▶ **WHAT TO WORK ON**: Please quote exactly the lines below from the line containing "[0x57, 0xDB, 0x20]" to the line containing "to V-ENC-20) -/", both lines included, and nothing else.

▶ **INPUT DATA**:
****************************************
-- ==== Sys2Proof/Tests/Slice0.lean ====
section
/-! SUPPORT. The model's own tests. Expected results are those of `spec/95_test_vectors.md` (`V-…`) or of the rule's
own example, named at each test; then one witness for every obligation that has hypotheses. -/

namespace Sys2Proof.Tests

open Sys2Proof.Machine

set_option maxRecDepth 8000

/-! ## Helpers -/

/-- Reset on a `w × h` display with the given font, bitmap and stream, and a blank framebuffer. -/
def display (w : Byte) (h : Height) (fm bm cs : List Byte) : State :=
  { State.afterReset ⟨w, h, Rom.ofBytes fm, Rom.ofBytes bm, Rom.ofBytes cs, []⟩ 0 with fb := ⟨.zero, []⟩ }

/-- Blank 16×16 in SET mode, no font: the spec's usual premise. -/
def blank16 : State := display 16 .h16 [] [] []

/-- Blank 16×16 with a command stream. -/
def stream16 (cs : List Byte) : State := display 16 .h16 [] [] cs

/-- `FM` of the test font F1. -/
def f1 : List Byte :=
  [0x41, 0x43, 0x08, 0x00] ++ [0x00, 0x00, 0x03, 0x05, 0x06, 0x01, 0x00] ++ [0x00, 0x00, 0x00, 0x00, 0x03, 0x00, 0x00] ++
  [0x0F, 0x00, 0x02, 0x02, 0x03, 0xFF, 0xFE]

/-- Blank 16×16 with font F1 attached and the cursor at `(x, y)`. -/
def text16 (x y : Byte) : State :=
  { display 16 .h16 f1 [0x57, 0xDB, 0x20] [] with fonten := true, curx := x, cury := y }

/-- The next state of an outcome. -/
def nextOf (o : Host.Outcome State Fault Refusal) : Option State :=
  match o with
  | .next t => some t
  | .fault _ => none
  | .refused _ => none

/-- The bytes `FB[a .. a + n - 1]`. -/
def fbBytes (s : State) (a n : Nat) : List Byte := (List.range n).map fun k => s.fb.read (a + k)

/-- The dirty rectangle and the bytes `FB[a .. a + n - 1]` after a command. -/
def drawn (i : Instr) (s : State) (a n : Nat) : Option ((Byte × Byte × Byte × Byte) × List Byte) :=
  (nextOf (exec i s)).map fun t => (t.dirty, fbBytes t a n)

/-- `FAULT`, `FCODE`, `CP` after a command. -/
def faultOf (i : Instr) (s : State) : Option (Bool × BitVec 3 × Half) :=
  (nextOf (exec i s)).map fun t => (t.fault, t.fcode, t.cp)

/-! ## WellFormed: a term each check refuses, and one it accepts -/

theorem test_wf_widths_too_long : (Instr.widths (List.replicate 256 0)).encodable = false := by decide
theorem test_wf_drawstr_too_long : (Instr.drawstr (List.replicate 256 0)).encodable = false := by decide
theorem test_wf_drawstr_longest : (Instr.drawstr (List.replicate 255 0)).wellFormed = true := by decide
theorem test_wf_setmode : (Instr.setmode 3).wellFormed = false ∧ (Instr.setmode 2).wellFormed = true := by decide
theorem test_wf_setfont : (Instr.setfont 2).wellFormed = false ∧ (Instr.setfont 1).wellFormed = true := by decide
theorem test_wf_corner :
    (Instr.corner 8 8 4 0x20).wellFormed = false ∧ (Instr.corner 8 8 4 0x1F).wellFormed = true := by decide

/-! ## Decode: one word per constructor (V-ENC-1 to V-ENC-20) -/

theorem test_decode_moveto : decode [0x10, 0xC8, 0x64] = .ok (.moveto 200 100) := by rfl
theorem test_decode_setmode : decode [0x11, 0x02] = .ok (.setmode 2) := by rfl
theorem test_decode_setfont : decode [0x12, 0x01] = .ok (.setfont 1) := by rfl
theorem test_decode_clear : decode [0x13] = .ok .clear := by rfl
theorem test_decode_markdirty : decode [0x20, 0x0A, 0x0B, 0x05, 0x06] = .ok (.markdirty 10 11 5 6) := by rfl
theorem test_decode_invalidate : decode [0x21] = .ok .invalidate := by rfl
theorem test_decode_validate : decode [0x22] = .ok .validate := by rfl
theorem test_decode_flush : decode [0x23] = .ok .flush := by rfl
theorem test_decode_pixel : decode [0x30, 0x03, 0x09] = .ok (.pixel 3 9) := by rfl
theorem test_decode_lineto : decode [0x31, 0x7F, 0x3F] = .ok (.lineto 127 63) := by rfl
theorem test_decode_framerect : decode [0x32, 0x02, 0x03, 0x04, 0x05] = .ok (.framerect 2 3 4 5) := by rfl
theorem test_decode_paintrect : decode [0x33, 0x01, 0x06, 0x02, 0x04] = .ok (.paintrect 1 6 2 4) := by rfl
theorem test_decode_frameoval : decode [0x40, 0x01, 0x02, 0x07, 0x05] = .ok (.frameoval 1 2 7 5) := by rfl
theorem test_decode_paintoval : decode [0x41, 0x3C, 0x14, 0x09, 0x10] = .ok (.paintoval 60 20 9 16) := by rfl
theorem test_decode_corner : decode [0x42, 0x08, 0x09, 0x04, 0x1F] = .ok (.corner 8 9 4 0x1F) := by rfl
theorem test_decode_framerrect : decode [0x43, 0x02, 0x03, 0x14, 0x0A, 0x05] = .ok (.framerrect 2 3 20 10 5) := by rfl
theorem test_decode_paintrrect : decode [0x44, 0x02, 0x03, 0x14, 0x0A, 0x05] = .ok (.paintrrect 2 3 20 10 5) := by rfl
theorem test_decode_widthc : decode [0x50, 0x43] = .ok (.widthc 0x43) := by rfl
theorem test_decode_widths : decode [0x51, 0x04, 0x41, 0x42, 0x43, 0x44] = .ok (.widths [0x41, 0x42, 0x43, 0x44]) := by
  rfl
theorem test_decode_drawchar : decode [0x52, 0x41] = .ok (.drawchar 0x41) := by rfl
theorem test_decode_drawstr : decode [0x53, 0x02, 0x48, 0x69, 0x13] = .ok (.drawstr [0x48, 0x69]) := by rfl
theorem test_decode_drawstr_empty : decode [0x53, 0x00] = .ok (.drawstr []) := by rfl

/-- The 235 illegal opcode bytes of R69 are exactly those the decoder refuses as opcodes. -/
theorem test_decode_illegal : (List.range 256).countP (fun b => (opcodeRow? (BitVec.ofNat 8 b)).isNone) = 235 := by
  decide

/-- No two rows of the opcode map share an opcode byte. -/
theorem test_opcode_map_unambiguous : opcodeMap.Pairwise fun a b => a.code ≠ b.code := by decide

/-- V-FLT-4, V-FLT-5: a missing count byte, a string shorter than its count. -/
theorem test_decode_truncated :
    decode [0x53] = .error .truncated ∧ decode [0x53, 0x03, 0x41, 0x41] = .error .truncated := ⟨rfl, rfl⟩

/-- Byte 0 of a table word is its least significant byte; bits the table does not give are 0. -/
theorem test_table_word :
    decodeTableWord 24 0x64C810 = some (.moveto 200 100) ∧ decodeTableWord 8 0x51 = some (.widths []) := by decide

/-- A table word placed at `CP` is what the next step runs, from reset (V-FLT-11's state before it). -/
theorem test_fetch_word :
    (nextOf (step (State.reset.withFetchWord 24 0x64C810))).map (fun t => (t.curx, t.cury, t.cp)) =
      some (200, 100, 3) := by decide

/-- V-ENC-2, V-ENC-15, V-ENC-17, V-ENC-20 in text form (R74, R75). -/
theorem test_assemble :
    assemble "SETMODE INVERT\nPAINTRRECT 2, 3, 20, 10, 0x05 ; filled\nWIDTHS \"ABCD\"\nDRAWSTR []" =
      .ok ([0x11, 0x02, 0x44, 0x02, 0x03, 0x14, 0x0A, 0x05] ++ [0x51, 0x04, 0x41, 0x42, 0x43, 0x44, 0x53, 0x00]) := by
  rfl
****************************************
▶ **OUTPUT FOR THIS TASK**:
  { display 16 .h16 f1 [0x57, 0xDB, 0x20] [] with fonten := true, curx := x, cury := y }

/-- The next state of an outcome. -/
def nextOf (o : Host.Outcome State Fault Refusal) : Option State :=
  match o with
  | .next t => some t
  | .fault _ => none
  | .refused _ => none

/-- The bytes `FB[a .. a + n - 1]`. -/
def fbBytes (s : State) (a n : Nat) : List Byte := (List.range n).map fun k => s.fb.read (a + k)

/-- The dirty rectangle and the bytes `FB[a .. a + n - 1]` after a command. -/
def drawn (i : Instr) (s : State) (a n : Nat) : Option ((Byte × Byte × Byte × Byte) × List Byte) :=
  (nextOf (exec i s)).map fun t => (t.dirty, fbBytes t a n)

/-- `FAULT`, `FCODE`, `CP` after a command. -/
def faultOf (i : Instr) (s : State) : Option (Bool × BitVec 3 × Half) :=
  (nextOf (exec i s)).map fun t => (t.fault, t.fcode, t.cp)

/-! ## WellFormed: a term each check refuses, and one it accepts -/

theorem test_wf_widths_too_long : (Instr.widths (List.replicate 256 0)).encodable = false := by decide
theorem test_wf_drawstr_too_long : (Instr.drawstr (List.replicate 256 0)).encodable = false := by decide
theorem test_wf_drawstr_longest : (Instr.drawstr (List.replicate 255 0)).wellFormed = true := by decide
theorem test_wf_setmode : (Instr.setmode 3).wellFormed = false ∧ (Instr.setmode 2).wellFormed = true := by decide
theorem test_wf_setfont : (Instr.setfont 2).wellFormed = false ∧ (Instr.setfont 1).wellFormed = true := by decide
theorem test_wf_corner :
    (Instr.corner 8 8 4 0x20).wellFormed = false ∧ (Instr.corner 8 8 4 0x1F).wellFormed = true := by decide

/-! ## Decode: one word per constructor (V-ENC-1 to V-ENC-20) -/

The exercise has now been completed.